Problem description
Reproduce the full listing that follows, matching it exactly.

+ + +

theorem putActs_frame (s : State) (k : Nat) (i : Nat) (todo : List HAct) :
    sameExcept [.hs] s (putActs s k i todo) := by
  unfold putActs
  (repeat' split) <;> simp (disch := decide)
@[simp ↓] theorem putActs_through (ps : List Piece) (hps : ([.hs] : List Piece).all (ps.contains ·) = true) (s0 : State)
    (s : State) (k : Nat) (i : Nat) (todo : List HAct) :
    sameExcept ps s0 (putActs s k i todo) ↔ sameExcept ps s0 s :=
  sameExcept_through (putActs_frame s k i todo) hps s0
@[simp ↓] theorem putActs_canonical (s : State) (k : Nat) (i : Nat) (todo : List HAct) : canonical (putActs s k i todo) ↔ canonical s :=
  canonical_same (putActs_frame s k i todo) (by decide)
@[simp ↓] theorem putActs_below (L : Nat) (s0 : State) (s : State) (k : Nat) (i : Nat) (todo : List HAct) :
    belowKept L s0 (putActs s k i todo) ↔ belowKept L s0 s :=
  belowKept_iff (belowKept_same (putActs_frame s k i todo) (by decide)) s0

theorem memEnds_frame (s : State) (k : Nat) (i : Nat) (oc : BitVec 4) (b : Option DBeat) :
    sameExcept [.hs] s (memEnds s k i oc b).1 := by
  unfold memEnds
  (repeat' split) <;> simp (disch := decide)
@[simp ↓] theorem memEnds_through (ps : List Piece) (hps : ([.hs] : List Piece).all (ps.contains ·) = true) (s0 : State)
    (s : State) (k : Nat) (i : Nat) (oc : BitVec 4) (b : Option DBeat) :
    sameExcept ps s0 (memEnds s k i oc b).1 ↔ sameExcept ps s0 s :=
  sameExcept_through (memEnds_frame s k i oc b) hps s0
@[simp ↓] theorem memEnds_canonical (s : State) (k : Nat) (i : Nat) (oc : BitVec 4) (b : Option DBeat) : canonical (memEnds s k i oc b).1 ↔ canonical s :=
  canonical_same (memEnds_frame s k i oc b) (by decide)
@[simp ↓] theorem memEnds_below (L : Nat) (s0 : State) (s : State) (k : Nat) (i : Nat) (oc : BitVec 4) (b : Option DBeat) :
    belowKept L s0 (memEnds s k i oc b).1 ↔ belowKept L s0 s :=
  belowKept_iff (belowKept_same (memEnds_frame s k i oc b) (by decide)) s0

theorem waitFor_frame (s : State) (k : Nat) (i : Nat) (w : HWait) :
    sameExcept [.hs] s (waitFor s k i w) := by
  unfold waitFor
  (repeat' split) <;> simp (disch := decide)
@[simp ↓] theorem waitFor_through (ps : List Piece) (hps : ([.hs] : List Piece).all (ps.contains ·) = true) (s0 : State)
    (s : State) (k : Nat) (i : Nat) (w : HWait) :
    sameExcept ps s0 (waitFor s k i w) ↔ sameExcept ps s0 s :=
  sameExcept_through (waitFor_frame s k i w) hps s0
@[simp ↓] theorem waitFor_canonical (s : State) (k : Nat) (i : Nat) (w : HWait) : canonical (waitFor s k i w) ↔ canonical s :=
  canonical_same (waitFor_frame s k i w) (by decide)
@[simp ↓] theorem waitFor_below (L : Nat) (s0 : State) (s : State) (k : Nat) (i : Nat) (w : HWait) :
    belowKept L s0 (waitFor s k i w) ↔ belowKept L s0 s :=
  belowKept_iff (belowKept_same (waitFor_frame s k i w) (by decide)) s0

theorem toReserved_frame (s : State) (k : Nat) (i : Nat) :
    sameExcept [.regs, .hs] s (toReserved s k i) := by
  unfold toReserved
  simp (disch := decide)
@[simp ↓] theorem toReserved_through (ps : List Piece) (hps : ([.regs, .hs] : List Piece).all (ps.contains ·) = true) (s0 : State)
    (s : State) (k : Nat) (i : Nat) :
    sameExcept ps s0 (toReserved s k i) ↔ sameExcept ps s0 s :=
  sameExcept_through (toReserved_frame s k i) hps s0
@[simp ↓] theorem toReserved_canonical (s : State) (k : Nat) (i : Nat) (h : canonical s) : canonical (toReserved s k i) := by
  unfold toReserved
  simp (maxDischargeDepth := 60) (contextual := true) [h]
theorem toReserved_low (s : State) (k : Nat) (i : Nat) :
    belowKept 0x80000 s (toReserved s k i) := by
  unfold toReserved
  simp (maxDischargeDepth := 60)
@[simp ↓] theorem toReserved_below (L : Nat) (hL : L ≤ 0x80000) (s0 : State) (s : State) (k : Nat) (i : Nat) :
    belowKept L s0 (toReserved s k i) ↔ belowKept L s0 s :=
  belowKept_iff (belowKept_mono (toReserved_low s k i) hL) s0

+ + +

Output for this exercise
theorem putActs_frame (s : State) (k : Nat) (i : Nat) (todo : List HAct) :
    sameExcept [.hs] s (putActs s k i todo) := by
  unfold putActs
  (repeat' split) <;> simp (disch := decide)
@[simp ↓] theorem putActs_through (ps : List Piece) (hps : ([.hs] : List Piece).all (ps.contains ·) = true) (s0 : State)
    (s : State) (k : Nat) (i : Nat) (todo : List HAct) :
    sameExcept ps s0 (putActs s k i todo) ↔ sameExcept ps s0 s :=
  sameExcept_through (putActs_frame s k i todo) hps s0
@[simp ↓] theorem putActs_canonical (s : State) (k : Nat) (i : Nat) (todo : List HAct) : canonical (putActs s k i todo) ↔ canonical s :=
  canonical_same (putActs_frame s k i todo) (by decide)
@[simp ↓] theorem putActs_below (L : Nat) (s0 : State) (s : State) (k : Nat) (i : Nat) (todo : List HAct) :
    belowKept L s0 (putActs s k i todo) ↔ belowKept L s0 s :=
  belowKept_iff (belowKept_same (putActs_frame s k i todo) (by decide)) s0

theorem memEnds_frame (s : State) (k : Nat) (i : Nat) (oc : BitVec 4) (b : Option DBeat) :
    sameExcept [.hs] s (memEnds s k i oc b).1 := by
  unfold memEnds
  (repeat' split) <;> simp (disch := decide)
@[simp ↓] theorem memEnds_through (ps : List Piece) (hps : ([.hs] : List Piece).all (ps.contains ·) = true) (s0 : State)
    (s : State) (k : Nat) (i : Nat) (oc : BitVec 4) (b : Option DBeat) :
    sameExcept ps s0 (memEnds s k i oc b).1 ↔ sameExcept ps s0 s :=
  sameExcept_through (memEnds_frame s k i oc b) hps s0
@[simp ↓] theorem memEnds_canonical (s : State) (k : Nat) (i : Nat) (oc : BitVec 4) (b : Option DBeat) : canonical (memEnds s k i oc b).1 ↔ canonical s :=
  canonical_same (memEnds_frame s k i oc b) (by decide)
@[simp ↓] theorem memEnds_below (L : Nat) (s0 : State) (s : State) (k : Nat) (i : Nat) (oc : BitVec 4) (b : Option DBeat) :
    belowKept L s0 (memEnds s k i oc b).1 ↔ belowKept L s0 s :=
  belowKept_iff (belowKept_same (memEnds_frame s k i oc b) (by decide)) s0

theorem waitFor_frame (s : State) (k : Nat) (i : Nat) (w : HWait) :
    sameExcept [.hs] s (waitFor s k i w) := by
  unfold waitFor
  (repeat' split) <;> simp (disch := decide)
@[simp ↓] theorem waitFor_through (ps : List Piece) (hps : ([.hs] : List Piece).all (ps.contains ·) = true) (s0 : State)
    (s : State) (k : Nat) (i : Nat) (w : HWait) :
    sameExcept ps s0 (waitFor s k i w) ↔ sameExcept ps s0 s :=
  sameExcept_through (waitFor_frame s k i w) hps s0
@[simp ↓] theorem waitFor_canonical (s : State) (k : Nat) (i : Nat) (w : HWait) : canonical (waitFor s k i w) ↔ canonical s :=
  canonical_same (waitFor_frame s k i w) (by decide)
@[simp ↓] theorem waitFor_below (L : Nat) (s0 : State) (s : State) (k : Nat) (i : Nat) (w : HWait) :
    belowKept L s0 (waitFor s k i w) ↔ belowKept L s0 s :=
  belowKept_iff (belowKept_same (waitFor_frame s k i w) (by decide)) s0

theorem toReserved_frame (s : State) (k : Nat) (i : Nat) :
    sameExcept [.regs, .hs] s (toReserved s k i) := by
  unfold toReserved
  simp (disch := decide)
@[simp ↓] theorem toReserved_through (ps : List Piece) (hps : ([.regs, .hs] : List Piece).all (ps.contains ·) = true) (s0 : State)
    (s : State) (k : Nat) (i : Nat) :
    sameExcept ps s0 (toReserved s k i) ↔ sameExcept ps s0 s :=
  sameExcept_through (toReserved_frame s k i) hps s0
@[simp ↓] theorem toReserved_canonical (s : State) (k : Nat) (i : Nat) (h : canonical s) : canonical (toReserved s k i) := by
  unfold toReserved
  simp (maxDischargeDepth := 60) (contextual := true) [h]
theorem toReserved_low (s : State) (k : Nat) (i : Nat) :
    belowKept 0x80000 s (toReserved s k i) := by
  unfold toReserved
  simp (maxDischargeDepth := 60)
@[simp ↓] theorem toReserved_below (L : Nat) (hL : L ≤ 0x80000) (s0 : State) (s : State) (k : Nat) (i : Nat) :
    belowKept L s0 (toReserved s k i) ↔ belowKept L s0 s :=
  belowKept_iff (belowKept_mono (toReserved_low s k i) hL) s0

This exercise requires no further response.